Baker v. Stow

12 Ohio C.C. (n.s.) 489, 1892 Ohio Misc. LEXIS 22
CourtWood Circuit Court
DecidedOctober 24, 1892
StatusPublished

This text of 12 Ohio C.C. (n.s.) 489 (Baker v. Stow) is published on Counsel Stack Legal Research, covering Wood Circuit Court primary law. Counsel Stack provides free access to over 12 million legal documents including statutes, case law, regulations, and constitutions.

Bluebook
Baker v. Stow, 12 Ohio C.C. (n.s.) 489, 1892 Ohio Misc. LEXIS 22 (Ohio Super. Ct. 1892).

Opinion

The petition in this ease was filed June 9, 1890, for the cancellation of a certain instrument known as an oil lease; afterwards on November 8, 1890, an amended petition was filed, setting up in detail the facts relied upon by plaintiff for its cancellation; it appears by this petition that there was really three papers that the plaintiff was seeking to have canceled. The first was a memorandum of agreement made on July 17, 1886, by one John Baber and E. A. James.and J. Henline, and purports to be [490]*490a lease on the John Baker premises for oil purposes, or more properly speaking, an agreement rather than a lease. That paper had been assigned so as to come into the hands of some of the defendants .as lessees.

The petition further states that on October 26, 1889, Baker made another agreement to one Aaron Therweeter of Toledo, which is an agreement for oil purposes of the same premises; that on said date there was an agreement made between said plaintiff and Hamilton IT. Stow, which agreement relates to the sinking of wells and obtaining oil and gas on the same premises. These papers it seems were held at the time of the filing of the suit by Van Vleck and Stow, the real parties defendant.
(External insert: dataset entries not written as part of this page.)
-- ==== Sys2Proof/Machine/Rank.lean ====
section
/-! DEFINITION. FrequencyRanker, the command RANK (40_frequency_ranker.md). -/
namespace Sys2Proof.Machine

/-- `count(buf, s)` of R120. -/
def occurrences (buf : Bytes) (sym : Byte) : Nat := buf.count sym

/-- The 256 symbols in ascending order (R20). -/
def symbols : Bytes := (List.range 256).map (BitVec.ofNat 8)

/-- The order of R121: descending count, then ascending symbol value, compared unsigned (D1). -/
def rankBefore (buf : Bytes) (a b : Byte) : Bool :=
  occurrences buf b < occurrences buf a ||
    (occurrences buf a == occurrences buf b && a.toNat < b.toNat)

/-- A symbol put in its place among ranked ones. -/
def rankInsert (buf : Bytes) (sym : Byte) : Bytes → Bytes
  | [] => [sym]
  | t :: rest => if rankBefore buf sym t then sym :: t :: rest else t :: rankInsert buf sym rest

/-- Symbols sorted by the order of R121. -/
def rankSort (buf : Bytes) : Bytes → Bytes
  | [] => []
  | sym :: rest => rankInsert buf sym (rankSort buf rest)

/-- `rank_order(buf)` of R121: the distinct symbols of the buffer in rank order. -/
def rankOrder (buf : Bytes) : Except Failure Bytes :=
  if buf.isEmpty then .error ⟨.emptyInput, 0⟩
  else .ok (rankSort buf (symbols.filter (fun sym => 0 < occurrences buf sym)))

/-- RANK's first lines: STAGE and InvalidateRank (R123). -/
def rankStart (s : State) : State := State.invalidateRank (s.startStage 0x01)

/-- The stage RANK (R123). `rank_order` fails exactly when ILEN = 0. -/
def rankStage (s : State) : StageExit :=
  match rankOrder (inputBytes s) with
  | .error f => raiseFailure f (rankStart s)
  | .ok r =>
    succeed
      { rankStart s with
        rank := loadFile s.rank r, n := BitVec.ofNat 9 r.length, vRank := true }

/-- RANK (R123). -/
def execRank (s : State) : Host.Outcome State Fault Refusal := (rankStage s).outcome

end Sys2Proof.Machine
end

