/-- R143, inferred: codewords are not empty, at most one bit shorter than the tree has leaves, and
none is the beginning of another. -/
def Obligations.DerivedCodewordsArePrefixFree : Prop :=
  ∀ (t : CodeTree) (table : CodeTable), deriveTable t = .ok table →
    ∀ a b wa wb, table.codeOf a = some wa → table.codeOf b = some wb →
      1 ≤ wa.length ∧ wa.length ≤ (leaves t).length - 1 ∧ (a ≠ b → ¬ wa <+: wb)

/-- R144, R145: DERIVE, not ready, with a repeated symbol, and with distinct symbols. -/
def Obligations.DeriveFollowsItsRule : Prop :=
  ∀ s : State,
    (s.vTree = false →
      ∃ t, exec .derive s = .next t ∧ ReportsError 9 0 0x03 t ∧ t.vCw = false ∧ KeepsRank s t ∧
        KeepsTree s t ∧ KeepsInput s t ∧ KeepsTreeBytes s t ∧ KeepsPacked s t ∧
        KeepsOutput s t) ∧
    (s.vTree = true → ∀ (j : Nat) (sym : Byte), (leafList s)[j]? = some sym →
      (∃ i, i < j ∧ (leafList s)[i]? = some sym) →
      (∀ k, k < j → ∀ i, i < k → (leafList s)[i]? ≠ (leafList s)[k]?) →
      ∃ t, exec .derive s = .next t ∧ ReportsError 11 (BitVec.ofNat 32 sym.toNat) 0x03 t ∧
        t.vCw = false ∧ KeepsRank s t ∧ KeepsTree s t ∧ KeepsInput s t ∧ KeepsTreeBytes s t ∧
        KeepsPacked s t ∧ KeepsOutput s t) ∧
    (s.vTree = true → 2 ≤ s.tn.toNat → (leafList s).Nodup →
      ∃ t, exec .derive s = .next t ∧ ReportsSuccess 0x03 t ∧ t.vCw = true ∧
        (∀ i sym, (leafList s)[i]? = some sym →
          ∃ w, IsChainCode (leafList s).length i w ∧ codeword t sym = some w ∧
            (fileAt t.cwlen sym).toNat = w.length) ∧
        (∀ sym, sym ∉ leafList s → fileAt t.cwlen sym = 0 ∧ codeword t sym = none) ∧
        KeepsRank s t ∧ KeepsTree s t ∧ KeepsInput s t ∧ KeepsTreeBytes s t ∧
        KeepsPacked s t ∧ KeepsOutput s t)

/-- R144, R141: DERIVE makes the table that `derive_table` makes of the tree that TSYM represents,
and reports its failure. -/
def Obligations.DeriveRefinesDeriveTable : Prop :=
  ∀ (s t : State) (tree : CodeTree),
    s.vTree = true → buildTree (leafList s) = .ok tree → exec .derive s = .next t →
    (∀ table, deriveTable tree = .ok table →
      t.statusErr = false ∧ t.vCw = true ∧ ∀ sym, codeword t sym = table.codeOf sym) ∧
    (∀ f, deriveTable tree = .error f →
      t.statusErr = true ∧ t.errCode = f.kind.code ∧ t.errInfo = f.info ∧ t.vCw = false)

/-! ## BitPacker (43_bit_packer.md) -/

/-- R150, and R151, inferred: `pack` gives as many bytes as the bits take, the padding of the
formula, and MSB-first the bits followed by zero filler bits. -/
def Obligations.PackAppendsZeroFillerBits : Prop :=
  ∀ bits : Bits,
    (pack bits).1.length = (bits.length + 7) / 8 ∧
    (pack bits).2 = (8 - bits.length % 8) % 8 ∧ (pack bits).2 ≤ 7 ∧
    ((pack bits).2 = 0 ↔ bits.length % 8 = 0) ∧
    ∀ t, t < 8 * (pack bits).1.length →
      ((pack bits).1.getD (t / 8) 0).getLsbD (7 - t % 8) = bits.getD t false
The petition avers that the parties have wholly failed to perform on their part the things by them to be done, .and the time within which the agreement was to be performed had expired; that the rights of the parties had terminated, and asks for the cancellation of the instrument and an injunction against the lessees from further entering upon the premises and sinking wells, claiming they were making threats to do so.

All three of the leases are upon the same form, and contain the same covenants, the difference being in the date, and perhaps in the time which they were'to run; one being for three years and one for five years on certain conditions. The defendants claim that they tendered the amounts that are stated in the petition by way of rent, and that they had the right to go on and sink wells.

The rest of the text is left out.